To protect its competitive position, or for other reasons, an entity may intend not to use an acquired non-financial asset actively or it may intend not to use the asset according to its highest and best use. Nevertheless, the entity shall measure the fair value of a non-financial asset assuming its highest and best use by market participants.

Analysis:
In the given case, the highest best possible use of the land is to develop a commercial complex.

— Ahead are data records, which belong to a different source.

-- ==== Sys2Proof/Machine/Geometry.lean ====
section
/-! DEFINITION. Planting plan and geometry engine (R59 to R90): what one evaluation reads, the panning laws, Sprig
targets, Pruning, and the reports of a window. -/

namespace Sys2Proof.Machine
open Sys2Proof

variable {s0 : State}

/-! ## Arithmetic (R82) -/

/-- A result of one of the functions with an error of at most 2 ulp (R82; assumption 20): `f` names the function, a and b
its arguments. Results without an ulp (zero, infinity, NaN) stand. -/
def ulp2 (f a b : Nat) (exact : F32) : F32 :=
  if F.isFinite exact && !F.isZero exact then F.nudge exact (clampI (-2) 2 (Config.mathErr f a b)) else exact

def gSin (x : F32) : F32 := ulp2 1 x 0 (X.toF (X.sin (X.ofF x)))
def gCos (x : F32) : F32 := ulp2 2 x 0 (X.toF (X.cos (X.ofF x)))
def gAcos (x : F32) : F32 := ulp2 3 x 0 (X.toF (X.acos (X.ofF (F.clamp (F.neg F.one) F.one x))))
def gAsin (x : F32) : F32 := ulp2 4 x 0 (X.toF (X.asin (X.ofF (F.clamp (F.neg F.one) F.one x))))
def gAtan2 (y x : F32) : F32 := ulp2 5 y x (X.toF (X.atan2 (X.ofF y) (X.ofF x)))

/-- Natural logarithm with the IEEE results of R82. -/
def gLn (x : F32) : F32 :=
  if F.isNaN x then F.nan
  else if F.isZero x then F.inf true
  else if F.isNeg x then F.nan
  else if F.isInf x then x
  else ulp2 6 x 0 (X.toF (X.lnRat (F.toScaled x).toNat (2 ^ 149)))

/-- e^x with the IEEE results of R82. -/
def gExp (x : F32) : F32 :=
  if F.isNaN x then F.nan
  else if F.lt 0x42C80000 x then F.inf false
  else if F.lt x 0xC2DC0000 then 0
  else ulp2 7 x 0 (X.expF (X.ofF x))

/-- x^y = exp(y · ln x) (R82). -/
def gPow (x y : F32) : F32 := gExp (F.mul y (gLn x))

/-- 10.0, 20.0, 2.0, 0.5, π/180, 180/π, π/2 and 6.0206 in binary32. -/
def f10 : F32 := 0x41200000
def f20 : F32 := 0x41A00000
def f2 : F32 := 0x40000000
def fHalf : F32 := 0x3F000000
def fRad : F32 := 0x3C8EFA35
def fDeg : F32 := 0x42652EE1
def fHalfPi : F32 := 0x3FC90FDB
def f6dB : F32 := 0x40C0A8C1

/-- 0.001, 0.0001 and 0.01 in binary32. -/
def fMilli : F32 := 0x3A83126F
def fTie : F32 := 0x38D1B717
def fCent : F32 := 0x3C23D70A

/-- Linear gain of a level in dB, 10^(x/20) (R82). -/
def gLin (db : F32) : F32 := gExp (F.mul (F.div db f20) (gLn f10))

/-- 20 · log10 x (R82). -/
def gDb (x : F32) : F32 := F.mul f20 (F.div (gLn x) (gLn f10))

namespace Vec3
/-- Difference. -/
def sub (a b : Vec3) : Vec3 := ⟨F.sub a.x b.x, F.sub a.y b.y, F.sub a.z b.z⟩
/-- Dot product by fused multiply-add (R82). -/
def dot (a b : Vec3) : F32 := F.fma a.z b.z (F.fma a.y b.y (F.mul a.x b.x))
/-- Length. -/
def len (a : Vec3) : F32 := F.sqrt (dot a a)
/-- Every component divided by d. -/
def divBy (a : Vec3) (d : F32) : Vec3 := ⟨F.div a.x d, F.div a.y d, F.div a.z d⟩
/-- Opposite vector. -/
def opp (a : Vec3) : Vec3 := ⟨F.neg a.x, F.neg a.y, F.neg a.z⟩
/-- One component of a cross product. -/
def det2 (a b c d : F32) : F32 := F.fma a d (F.neg (F.mul b c))
/-- Cross product. -/
def cross (a b : Vec3) : Vec3 := ⟨det2 a.y a.z b.y b.z, det2 a.z a.x b.z b.x, det2 a.x a.y b.x b.y⟩
end Vec3

/-! ## The plan -/

/-- An enabled loudspeaker of the plan in force: number, position, direction, aim, zones, laws (R59, R63). -/
structure Spk where
  k : Nat
  pos : Vec3
  dir : Vec3
  aim : Vec3
  zones : Nat
  laws : Nat
  deriving DecidableEq, Repr

/-- A triplet whose three members are enabled, with the columns of the inverse of M_t (R64). -/
structure Trip where
  t : Nat
  a : Nat
  b : Nat
  c : Nat
  ca : Vec3
  cb : Vec3
  cc : Vec3
  deriving DecidableEq, Repr

/-- What every object slot reads of the plan and the zones (R66, R67). -/
structure Room where
  ref : Vec3
  spks : List Spk
  trips : List Trip
  admitted : Nat
  excl : Nat
  deriving DecidableEq, Repr

/-- Reference point R in force. -/
def State.refPoint (s : State) : Vec3 := ⟨s.g 0x3300 0 0x01, s.g 0x3300 0 0x02, s.g 0x3300 0 0x03⟩

/-- Position of loudspeaker k. -/
def State.spkPos (s : State) (k : Nat) : Vec3 := ⟨s.g 0x3000 k 0x02, s.g 0x3000 k 0x03, s.g 0x3000 k 0x04⟩

/-- Unit vector of an azimuth and an elevation in degrees (R15, R63). -/
def aimVector (az el : F32) : Vec3 :=
  let a := F.mul az fRad
  let e := F.mul el fRad
  ⟨F.neg (F.mul (gSin a) (gCos e)), F.mul (gCos a) (gCos e), gSin e⟩

/-- Loudspeaker k with its two vectors (R63). -/
def State.spk (s : State) (k : Nat) : Spk :=
  let r := s.refPoint
  let p := s.spkPos k
  let d := p.sub r
  let dir := d.divBy d.len
  let aim := if s.g 0x3000 k 0x07 == 1 then dir.opp else aimVector (s.g 0x3000 k 0x05) (s.g 0x3000 k 0x06)
  ⟨k, p, dir, aim, s.g 0x3000 k 0x08, s.g 0x3000 k 0x09⟩

/-- Enabled loudspeakers, rising. -/
def State.enabledSpks (s : State) : List Nat := (s.listed 0x3000 0x01).filter (fun k => s.on 0x3000 k 0x01)

/-- Members of triplet t. -/
def State.tripMembers (s : State) (t : Nat) : List Nat := [s.g 0x3100 t 0x01, s.g 0x3100 t 0x02, s.g 0x3100 t 0x03]

/-- det(M_t) of three directions (R64). -/
def tripDet (a b c : Vec3) : F32 := a.dot (b.cross c)

/-- Triplet t with the inverse of M_t, if its three members are enabled (R64). -/
def State.trip (s : State) (spks : List Spk) (t : Nat) : Option Trip :=
  match (s.tripMembers t).map (fun k => spks.find? (fun x => x.k == k)) with
  | [some a, some b, some c] =>
    let d := tripDet a.dir b.dir c.dir
    some ⟨t, a.k, b.k, c.k, (b.dir.cross c.dir).divBy d, (c.dir.cross a.dir).divBy d, (a.dir.cross b.dir).divBy d⟩
  | _ => none

/-- Mask of the zones that p holds for. -/
def zoneMask (p : Nat → Bool) : Nat := sumN ((List.range 32).map (fun z => if p z then 2 ^ z else 0))

/-- The plan and zones as an evaluation reads them (R66, R67). -/
def State.room (s : State) : Room :=
  let spks := s.enabledSpks.map s.spk
  { ref := s.refPoint, spks := spks, trips := (s.listed 0x3100 0x01).filterMap (s.trip spks),
    admitted := zoneMask (fun z => s.on 0x3200 z 0x01),
    excl := zoneMask (fun z => s.on 0x3200 z 0x01 && s.on 0x3200 z 0x03) }

/-- R61: reason and item of the first check that a plan fails, none if it passes. -/
def State.planCheck (s : State) : Option (Nat × Nat) :=
  let spks := s.enabledSpks.map s.spk
  let near := spks.find? (fun x => F.lt (x.pos.sub s.refPoint).len fCent)
  let used := nub ((s.listed 0x3100 0x01) ++ (s.listed 0x3100 0x02) ++ (s.listed 0x3100 0x03))
  let ts := sortBy (fun a b => a < b) used
  let full := ts.filterMap (fun t =>
    match (s.tripMembers t).map (fun k => spks.find? (fun x => x.k == k)) with
    | [some a, some b, some c] => some (t, a, b, c)
    | _ => none)
  let bad := ts.find? (fun t =>
    let m := s.tripMembers t
    (m.any (· == 0xFFFF) && !m.all (· == 0xFFFF)) || (!m.all (· == 0xFFFF) && (nub m).length != 3))
  let flat := full.find? (fun x => F.lt (F.abs (tripDet x.2.1.dir x.2.2.1.dir x.2.2.2.dir)) fCent)
  let law := full.find? (fun x => !(bit x.2.1.laws 0 && bit x.2.2.1.laws 0 && bit x.2.2.2.laws 0))
  match near, bad, flat, law with
  | some x, _, _, _ => some (1, x.k)
  | none, some t, _, _ => some (2, t)
  | none, none, some x, _ => some (3, x.1)
  | none, none, none, some x => some (4, x.1)
  | none, none, none, none => none

/-- Azimuth in degrees, above −180° and at most +180° (R15). A value that rounding takes to −180° or past either end
is the angle +180° (DEDUCED, assumption 20). -/
def azimuth (v : Vec3) : F32 :=
  let a := F.mul (gAtan2 (F.neg v.x) v.y) fDeg
  if F.le a (F.neg f180) then f180 else F.min2 f180 a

Although developing a business complex is against the business objective of the entity, it does not affect the basis of fair valuation as Ind AS 113 does not consider an entity specific restriction for measuring the fair value.

Also, its current use as a parking lot is not the highest best use as the land has the potential of being used for building a commercial complex.

Conclusion:
Therefore, the fair value of the land is the price that would be received when sold to a market participant who is interested in developing a 1 commercial complex.

(ii) As per Ind AS 113, unobservable inputs shall be used to measure fair value to the extent that relevant observable inputs are not available, thereby allowing for situations in which there is little, if any, market activity for
the asset or liability at the measurement date. The unobservable inputs shall reflect the assumptions that market participants would use when pricing the asset or liability, including assumptions about risk.

Analysis and conclusion:
In the given case, DS Limited adopted discounted cash flow method, commonly used technique to value shares, to fair value the shares of the private company as there were no similar shares traded in the market.
Hence, it falls under Level 3 of fair value hierarchy.

Level 2 inputs include the following:
(a) quoted prices for similar assets or liabilities in active markets.
(b) quoted prices for identical or similar assets or liabilities in markets that are not active.
(c) inputs other than quoted prices that are observable for the asset or liability.

If an entity can access quoted price in active markets for identical assets or liabilities of similar companies which can be used for fair valuation of the shares without any adjustment, at the measurement date, then it will be considered as observable input and would be considered as Level 2 inputs.